*** Opening Data for processing ***

-- ==== Sys2Proof/Laws/State.lean ====
section
/-! SUPPORT. What the registers read after one is written, and what the updates of the state's parts leave. -/

namespace Sys2Proof.Machine

-- one proof at a time: the file holds many small ones
set_option Elab.async false

/-! ### Registers -/

theorem regKey_eq {page idx off page' idx' off' : Nat} : regKey page' idx' off' = regKey page idx off ↔
    page' = page ∧ idx' % 0x100000 = idx % 0x100000 ∧ off' % 0x1000 = off % 0x1000 := by
  unfold regKey
  constructor
  · intro h
    omega
  · rintro ⟨rfl, h, h'⟩
    rw [h, h']

/-- A register reads what was written, where the registers are held in their canonical form. -/
theorem State.reg_setReg (s : State) (page idx off : Nat) (v : Word) (h : s.regsWf = true) :
    (s.setReg page idx off v).reg page idx off = v := Sparse.get_set _ _ _ v h

/-- Every other register reads as before. -/
theorem State.reg_setReg_ne (s : State) {page idx off page' idx' off' : Nat} (v : Word)
    (h : ¬(page' = page ∧ idx' % 0x100000 = idx % 0x100000 ∧ off' % 0x1000 = off % 0x1000)) :
    (s.setReg page idx off v).reg page' idx' off' = s.reg page' idx' off' :=
  Sparse.get_set_ne _ _ _ v (fun k => h (regKey_eq.mp k))

theorem State.wf_regs {s : State} (h : s.wf = true) : s.regsWf = true := by
  unfold State.wf at h
  rw [Bool.and_eq_true] at h
  exact h.2

theorem State.wf_mem {s : State} (h : s.wf = true) : Memory.wf s = true := by
  unfold State.wf at h
  rw [Bool.and_eq_true] at h
  exact h.1
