-- ==== Sys2Proof/Tests/Flume.lean ====
section
/-! SUPPORT. The hypotheses of the completion statements of clocks, resets and Flume are met. -/

set_option Elab.async false
set_option linter.unusedVariables false

namespace Sys2Proof.Tests

open Sys2Proof Sys2Proof.Machine

/-- The descriptor of a NOP has been read. -/
def fetched : State × MemAns (List (Option Byte)) :=
  let u := ringed Pg.syn
  { u with flm := { u.flm with lastUnit := Pg.syn, lastRing := Sparse.set 63 u.flm.lastRing Pg.syn 0 } }.unitRead 0x10000000 32

theorem fits_ClockCommandsComplete_1 : ∃ (k : Nat) (s : State),
  k < 8 ∧ bit (s.reg Pg.pwr 0 0x808) k = true ∧ s.sourceAsserts k = true :=
  ⟨2, { lit with eth := { lit.eth with magic := true } }.setReg Pg.pwr 0 0x808 4, by decide +kernel⟩

theorem fits_ClockCommandsComplete_2 : ∃ (ini : Initiator) (s : State),
  s.gate ini Pg.pwr 0x81C true = .serve ∧ s.locked Pg.pwr = false ∧ 
  let u := (s.accessed ini Pg.pwr 0x81C).plainWrite ini Pg.pwr 0 0x81C
      (setBit (s.reg Pg.pwr 0 0x81C) 31 true)
  u.clk.xtalFail = true :=
  ⟨.c0, lit.setClk (fun c => { c with xtalOk := false, xtalFail := true }), by decide +kernel⟩

theorem fits_ClockCommandsComplete_3 : ∃ (ini : Initiator) (low : Bool) (s : State),
  s.gate ini Pg.pwr 0x824 true = .serve ∧ s.locked Pg.pwr = false ∧ low ≠ bit (s.reg Pg.pwr 0 0x824) 0 ∧ 
  let u := s.accessed ini Pg.pwr 0x824
  (low = true → u.domOff Dm.drc = true ∧ u.domOff Dm.eth = true ∧ u.domOff Dm.cas = true) :=
  ⟨.c0, true, State.reset, by decide +kernel⟩

theorem fits_ClockCommandsComplete_4 : ∃ (s : State),
  s.clk.xtalFail = false :=
  ⟨lit, by decide +kernel⟩

theorem fits_ClockCommandsComplete_5 : ∃ (s : State) (t : Nat),
  s.clk.refEn = some t ∧ t + s.fieldOf Pg.pwr 0 0x81C 7 0 ≤ s.ticks :=
  ⟨{ lit with ticks := 33 }, 0, by decide +kernel⟩

theorem fits_ClockCommandsComplete_6 : ∃ (s : State) (t : Nat),
  s.clk.refEn = some t ∧ s.clk.refOk = false ∧ t + s.fieldOf Pg.pwr 0 0x81C 7 0 + 4 ≤ s.ticks :=
  ⟨{ lit with ticks := 37, clk := { lit.clk with refOk := false } }, 0, by decide +kernel⟩

theorem fits_ClockCommandsComplete_7 : ∃ (s : State),
  s.clk.refOk = true ∧ s.domUp Dm.per = true ∧ s.clk.sysLock = false :=
  ⟨lit.setClk (fun c => { c with sysLock := false }), by decide +kernel⟩

theorem fits_ClockCommandsComplete_8 : ∃ (s : State),
  s.clk.refOk = true ∧ s.domUp Dm.drc = true :=
  ⟨lit, by decide +kernel⟩

theorem fits_ClockCommandsComplete_9 : ∃ (s : State),
  s.clk.refOk = true ∧ s.domUp Dm.eth = true :=
  ⟨lit, by decide +kernel⟩

theorem fits_ClockCommandsComplete_10 : ∃ (s : State),
  s.clk.ramping = true :=
  ⟨lit.setClk (fun c => { c with ramping := true }), by decide +kernel⟩

theorem fits_ClockCommandsComplete_12 : ∃ (s : State) (w : TickWindow) (e : Int),
  s.tim.window = some w ∧ w.done = some e :=
  ⟨lit.setTim (fun t => { t with window := some { tick := 0, len := 16, start := 0, done := some 5 } }), { tick := 0, len := 16, start := 0, done := some 5 }, 5, by decide +kernel⟩

theorem fits_ResetCommandsComplete_1 : ∃ (ini : Initiator) (v : Word) (air : List Air) (s : State),
  s.gate ini Pg.pwr 0x828 true = .serve ∧ bits v 15 8 = 0xD1 ∧ bit v 0 = true ∧ 
  let u := s.accessed ini Pg.pwr 0x828
  u.resetDue = none ∧ u.resetWaits = false :=
  ⟨.c0, 0xD101, [], lit, by decide +kernel⟩

theorem fits_ResetCommandsComplete_2 : ∃ (m tm : Bool) (air : List Air) (s : State),
  s.resetDue = none ∧ s.resetWaits = false :=
  ⟨true, false, [], lit, by decide +kernel⟩

theorem fits_ResetCommandsComplete_3 : ∃ (air : List Air) (s : State),
  s.resetDue = none ∧ s.resetWaits = false :=
  ⟨[], lit, by decide +kernel⟩

theorem fits_ResetCommandsComplete_4 : ∃ (air : List Air) (s : State),
  s.resetDue = none ∧ s.resetWaits = true :=
  ⟨[], { lit with flc := { lit.flc with op := some { kind := .erase, item := none, pos := 0, stop := 0x2000 } } }, by decide +kernel⟩

theorem fits_ResetCommandsComplete_5 : ∃ (air : List Air) (s : State) (c : Nat),
  s.resetDue = some c ∧ s.resetWaits = false :=
  ⟨[], { lit with resetDue := some 4 }, 4, by decide +kernel⟩

theorem fits_ResetCommandsComplete_8 : ∃ (m tm : Bool) (vio : List (VioBank × VioLevel)) (s : State),
  s.inReset = true :=
  ⟨true, false, [(.a, .v18)], { lit with inReset := true }, by decide +kernel⟩

theorem fits_FlumeEngineCompletes_1 : ∃ (flips : List Flip) (s t : State) (r : Nat) (bs : List (Option Byte)) (os : List Byte) (e : EccSum),
  let u := s.applyFlips flips
  u.grant = some r ∧ 
  let v := { u with flm := { u.flm with
      lastUnit := u.wrUnit r, lastRing := Sparse.set 63 u.flm.lastRing (u.wrUnit r) r } }
  v.unitRead (v.slotAddr r (u.wrCons r % u.wrSize r)) 32 = (t, .ok bs e) ∧ knownBytes bs = some os :=
  ⟨[], ringed Pg.syn, fetched.1, 0, List.replicate 32 (some 0), List.replicate 32 0, {}, by decide +kernel⟩

theorem fits_FlumeEngineCompletes_2 : ∃ (k : Nat) (s : State) (i : Item),
  s.item k = some i ∧ i.st = .fetched ∧ s.mayIssue i = true :=
  ⟨0, holding { entry Pg.syn 0 with st := .fetched }, { entry Pg.syn 0 with st := .fetched }, by decide +kernel⟩

theorem fits_FlumeEngineCompletes_3 : ∃ (k : Nat) (s : State) (i : Item),
  s.item k = some i ∧ i.st = .fetched ∧ s.mayIssue i = true ∧ i.unit ≠ Pg.cas ∧ pagePresent s.variant i.unit = true ∧
  s.ready (epochDomain i.unit) = true ∧ opDefined i.unit i.opcode = true ∧
  (i.timed = true → i.ns < 1000000000 ∧ s.pastShort i.ns i.secLo = false) ∧
  (i.epochChk = true → i.epoch = s.epochOf i) ∧ (opMoves i.unit i.opcode = true → i.length ≠ 0) ∧
  (i.opcode = 0 → i.timed = true) :=
  ⟨0, holding { entry Pg.syn 1 with st := .fetched }, { entry Pg.syn 1 with st := .fetched }, by decide +kernel⟩

theorem fits_FlumeEngineCompletes_4 : ∃ (k : Nat) (s : State) (i : Item),
  s.item k = some i ∧ i.st = .active ∧ i.result.isSome = true :=
  ⟨0, holding { entry Pg.syn 1 with result := some { status := 0 } }, { entry Pg.syn 1 with result := some { status := 0 } }, by decide +kernel⟩

theorem fits_FlumeEngineCompletes_5 : ∃ (k : Nat) (flips : List Flip) (s t : State) (i : Item),
  let u := s.applyFlips flips
  u.item k = some i ∧ i.st = .retiring ∧ u.mayRetire i = true ∧ u.trRoom (u.wrTail i.ring) = true ∧
  u.rangeStatus (u.trAddr (u.wrTail i.ring)) 32 = .ready ∧ u.writeBack i = (t, true) :=
  ⟨0, [], holding { entry Pg.syn 0 with st := .retiring }, ((holding { entry Pg.syn 0 with st := .retiring }).writeBack { entry Pg.syn 0 with st := .retiring }).1, { entry Pg.syn 0 with st := .retiring }, by decide +kernel⟩

theorem fits_FlumeEngineCompletes_6 : ∃ (k : Nat) (s : State) (r : Report),
  s.flm.waiting[k]? = some r ∧ s.raisedBefore r.tail r.no = false ∧ s.trRoom r.tail = true ∧ s.noHeld r.tail = true ∧
  s.rangeStatus (s.trAddr r.tail) 32 = .ready :=
  ⟨0, { ringed Pg.syn with flm := { waiting := [{ unit := Pg.pwr, tail := 0, status := 0 }] } }, { unit := Pg.pwr, tail := 0, status := 0 }, by decide +kernel⟩

theorem fits_FlumeEngineCompletes_7 : ∃ (k : Nat) (s : State) (r : Report),
  s.flm.waiting[k]? = some r ∧ storeFull r = true ∧ s.trRoom r.tail = false :=
  ⟨0, { ringed Pg.syn with flm := { waiting := [{ unit := Pg.pwr, tail := 1, status := 0 }] } }, { unit := Pg.pwr, tail := 1, status := 0 }, by decide +kernel⟩

theorem fits_FlumeEngineCompletes_8 : ∃ (r : Nat) (s : State),
  s.trEn r = true ∧ s.fieldOf Pg.flm r Fl.trCfg 15 4 ≠ 0 ∧ s.trPending r ≠ 0 :=
  ⟨0, ((ringed Pg.syn).setReg Pg.flm 0 Fl.trCfg 0x80000014).setReg Pg.flm 0 Fl.trProd 1, by decide +kernel⟩

theorem fits_FlumeEngineCompletes_9 : ∃ (k : Nat) (flips : List Flip) (s : State) (i : Item),
  let u := s.applyFlips flips
  u.item k = some i ∧ i.st = .active ∧ i.timed = true ∧ i.launched = false ∧ i.airTimed = false ∧
  u.launchCome i = true ∧ i.opcode ≠ 0 ∧ i.unit ≠ Pg.lnk :=
  ⟨0, [], holding { entry Pg.syn 1 with words := [0x01004000, 0, 0, 0, 0, 0, 0, 0] }, { entry Pg.syn 1 with words := [0x01004000, 0, 0, 0, 0, 0, 0, 0] }, by decide +kernel⟩

theorem fits_RingRegisterWritesComplete_1 : ∃ (ini : Initiator) (v : Word) (s : State),
  s.gate ini Pg.flm Fl.wrProd true = .serve ∧ 
  let u := s.accessed ini Pg.flm Fl.wrProd
  let r := u.chsel Pg.flm ini
  u.wrOwner r = ini.id ∧ subMod (2 * u.wrSize r) (bits v 10 0) (u.wrCons r) ≤ u.wrSize r :=
  ⟨.c0, 16, ringed Pg.syn, by decide +kernel⟩

theorem fits_RingRegisterWritesComplete_2 : ∃ (ini : Initiator) (v : Word) (s : State),
  s.gate ini Pg.flm Fl.wrCfg true = .serve ∧ 
  let u := s.accessed ini Pg.flm Fl.wrCfg
  let r := u.chsel Pg.flm ini
  u.locked Pg.flm = false ∧ u.wrEn r = false ∧ bit v 31 = true ∧ 4 ≤ bits v 3 0 ∧ bits v 3 0 ≤ 10 ∧
  pageListed (bits v 23 16) = true ∧ pagePresent s.variant (bits v 23 16) = true :=
  ⟨.c0, 0x800A2004, lit, by decide +kernel⟩

theorem fits_RingRegisterWritesComplete_3 : ∃ (ini : Initiator) (v : Word) (s : State),
  s.gate ini Pg.flm Fl.wrCfg true = .serve ∧ 
  let u := s.accessed ini Pg.flm Fl.wrCfg
  let r := u.chsel Pg.flm ini
  u.locked Pg.flm = false ∧ u.wrEn r = true :=
  ⟨.c0, 0x000A2004, ringed Pg.syn, by decide +kernel⟩

theorem fits_RingRegisterWritesComplete_4 : ∃ (ini : Initiator) (s : State),
  s.gate ini Pg.flm 0x118 true = .serve :=
  ⟨.c0, ringed Pg.syn, by decide +kernel⟩

theorem fits_RingRegisterWritesComplete_5 : ∃ (ini : Initiator) (s : State),
  s.gate ini Pg.flm 0x118 true = .serve ∧ 
  let u := s.accessed ini Pg.flm 0x118
  u.ringState (u.chsel Pg.flm ini) = .halted :=
  ⟨.c0, { ringed Pg.syn with flm := { rings := [(0, .halted)] } }, by decide +kernel⟩

theorem fits_RingRegisterWritesComplete_6 : ∃ (ini : Initiator) (v : Word) (s : State),
  s.gate ini Pg.flm Fl.trCfg true = .serve ∧ 
  let u := s.accessed ini Pg.flm Fl.trCfg
  let r := u.chsel Pg.flm ini
  u.locked Pg.flm = false ∧ u.trEn r = false ∧ bit v 31 = true ∧ 4 ≤ bits v 3 0 ∧ bits v 3 0 ≤ 10 :=
  ⟨.c0, 0x8000000A, lit, by decide +kernel⟩

theorem fits_RingRegisterWritesComplete_7 : ∃ (ini : Initiator) (v : Word) (s : State),
  s.gate ini Pg.flm Fl.trCfg true = .serve ∧ 
  let u := s.accessed ini Pg.flm Fl.trCfg
  let r := u.chsel Pg.flm ini
  u.locked Pg.flm = false ∧ u.trEn r = true :=
  ⟨.c0, 4, ringed Pg.syn, by decide +kernel⟩

theorem fits_RingRegisterWritesComplete_8 : ∃ (ini : Initiator) (v : Word) (s : State),
  s.gate ini Pg.flm Fl.trCons true = .serve :=
  ⟨.c0, 0, ringed Pg.syn, by decide +kernel⟩

end Sys2Proof.Tests
end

*** Closing Data for processing ***

(Task to complete)
Count up the lines in the entries that hold "unitRead", and respond with that count and no other text.

(Answer area)
2